The membrane that surrounds a certain type of living cell has a surface area of 7.1 x 10-9 m2 and a thickness of 1.5 x 10-8 m. Assume that the membrane behaves like a parallel plate capacitor and has a dielectric constant of 4.4. (a) The potential on the outer surface of the membrane is 75.9 mV greater than that on the inside surface.

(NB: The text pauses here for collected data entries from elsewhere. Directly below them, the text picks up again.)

-- ==== Sys2Proof/Machine/Lines.lean ====
section
/-! DEFINITION. The Machine Line Unit (spec 02): the cut lines, the alarm slots and the cadence, the debouncers, and the
readings that accept no level change. A reading that accepts one is in Inputs.lean, after the blocks it delivers to. -/

namespace Sys2Proof.Machine

/-- A change of the MLU. -/
def onMlu (f : Mlu → Mlu) (s : State) : State := { s with mlu := f s.mlu }

/-! ## Cut lines (R30) -/

/-- A cut set delivered by the Slew Limiter: the copy is replaced, and each line follows it (R30). -/
def Mlu.takeCutSet (set : CutSet) (m : Mlu) : Mlu := { m with cutCopy := set, cutLines := set }

/-! ## The alarm (R32, R33) -/

/-- The driven pattern is worked out afresh; a change starts the new pattern at the start of its on period, and an
unchanged pattern carries on in its cadence (R32, R33). -/
def Mlu.redrive (now : Stamp) (m : Mlu) : Mlu :=
  let d := m.slots.highest
  if d = m.driven then m else { m with driven := d, sounder := d != .off, periodStart := now }

/-- A request or a withdrawal in the Slew Limiter's slot (R32). -/
def requestSlAlarm (p : AlarmPattern) (s : State) : State :=
  onMlu (fun m => Mlu.redrive s.now { m with slots := { m.slots with sl := p } }) s

/-- A request or a withdrawal in the Pose Solver's slot (R32). -/
def requestPsAlarm (p : AlarmPattern) (s : State) : State :=
  onMlu (fun m => Mlu.redrive s.now { m with slots := { m.slots with ps := p } }) s

/-- A request or a withdrawal in the Zone Table's slot (R32). -/
def requestZtAlarm (p : AlarmPattern) (s : State) : State :=
  onMlu (fun m => Mlu.redrive s.now { m with slots := { m.slots with zt := p } }) s

/-- The length of the present on or off period of a cadence in ms; OFF and STEADY have none (spec 02 section 2.6). -/
def periodLength (p : AlarmPattern) (sounding : Bool) : Option Nat :=
  match p with
  | .pulse => some 250
  | .chirp => some (if sounding then 60 else 1940)
  | .off | .steady => none

/-- ALARM_CADENCE (R33): the present period has ended and the sounder switches. -/
def execAlarmCadence (s : State) : Result :=
  match periodLength s.mlu.driven s.mlu.sounder with
  | none => .next s
  | some len =>
    whenDue (s.powered && decide (len ≤ elapsed s.now s.mlu.periodStart)) s
      (onMlu fun m => { m with sounder := !m.sounder, periodStart := m.periodStart + BitVec.ofNat 32 len })

/-! ## Debounce (R24) -/

/-- A new sample that would be accepted as a level change: it equals the last sample and differs from the level (R24). -/
def Debouncer.accepts (d : Debouncer) (sample : Bool) : Bool := d.last == some sample && sample != d.level

/-- One debouncer takes a sample (R24). -/
def Debouncer.take (d : Debouncer) (sample : Bool) : Debouncer :=
  { level := if Debouncer.accepts d sample then sample else d.level, last := some sample }

/-- A function of two records of the seven inputs, input by input. -/
def PerInput.map₂ {α β γ : Type} (f : α → β → γ) (a : PerInput α) (b : PerInput β) : PerInput γ :=
  { pilotEnable := f a.pilotEnable b.pilotEnable, seat := f a.seat b.seat, joyLeft := f a.joyLeft b.joyLeft
    joyRight := f a.joyRight b.joyRight, travel := f a.travel b.travel
    supervisorKey := f a.supervisorKey b.supervisorKey, servicePlug := f a.servicePlug b.servicePlug }

/-- Which inputs have a level change at a reading (R24). -/
def changesAt (m : Mlu) (samples : InputSamples) : PerInput Bool := PerInput.map₂ Debouncer.accepts m.inputs samples

/-- Whether any of the seven holds. -/
def PerInput.any (p : PerInput Bool) : Bool :=
  p.pilotEnable || p.seat || p.joyLeft || p.joyRight || p.travel || p.supervisorKey || p.servicePlug

/-- Part time has reached the moment of the next reading (R24, R178). -/
def readingDue (s : State) : Bool := s.powered && decide (elapsed s.now s.mlu.nextReading < 2147483648)

/-- The reading itself: the seven debouncers take their samples, and the next reading follows 2 ms later (R24). -/
def takeReading (samples : InputSamples) (s : State) : State :=
  onMlu (fun m => { m with
    inputs := PerInput.map₂ Debouncer.take m.inputs samples
    nextReading := m.nextReading + 2 }) s

/-- The authority level from the accepted levels of the two keyed inputs (R28). -/
def authorityOf (inputs : PerInput Debouncer) : Authority :=
  if inputs.servicePlug.level then .service else if inputs.supervisorKey.level then .supervisor else .operator

/-- INPUT_READING (R24): a reading that accepts no level change. -/
def execInputReading (samples : InputSamples) (s : State) : Result :=
  whenDue (readingDue s && !PerInput.any (changesAt s.mlu samples)) s (takeReading samples)

end Sys2Proof.Machine
end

How much charge resides on the outer surface

Answer 1

Answer:

Q = +1.4 pC

Explanation:

• The capacitance of any capacitor, by definition, is as follows:
•  $C = \frac{Q}{V} (1)$
• Applying Gauss'Law and the definition of electric potential, it can be showed that the capacitance of a parallel-plate capacitor can be expressed as follows:
•  $C = \frac{\epsilon_{r}*\epsilon_{0} * A}{d} (2)$
• Where εr is the dielectric constant of the material that fills the space between the plates, A is the area of one of the plates, and d, is the separation between them.
• Replacing by the givens in (2) we can find the value of the capacitance C, as follows:

       $C = \frac{\ 4.4*8.85e-12C2/N*m2*7.1e-9m2}{1.5e-8m} = 18.4e-12 F = 18.4 pF$

• Replacing the values of C and V in (1), we can solve for Q, as follows:

       $Q = C*V = 18.4e-12 F* 75.9e-3 V = 1.4e-12 C = +1.4 pC$

• As the outer surface is at a higher potential that the inside surface, the charge on it must be positive, and is equal to +1.4 pC.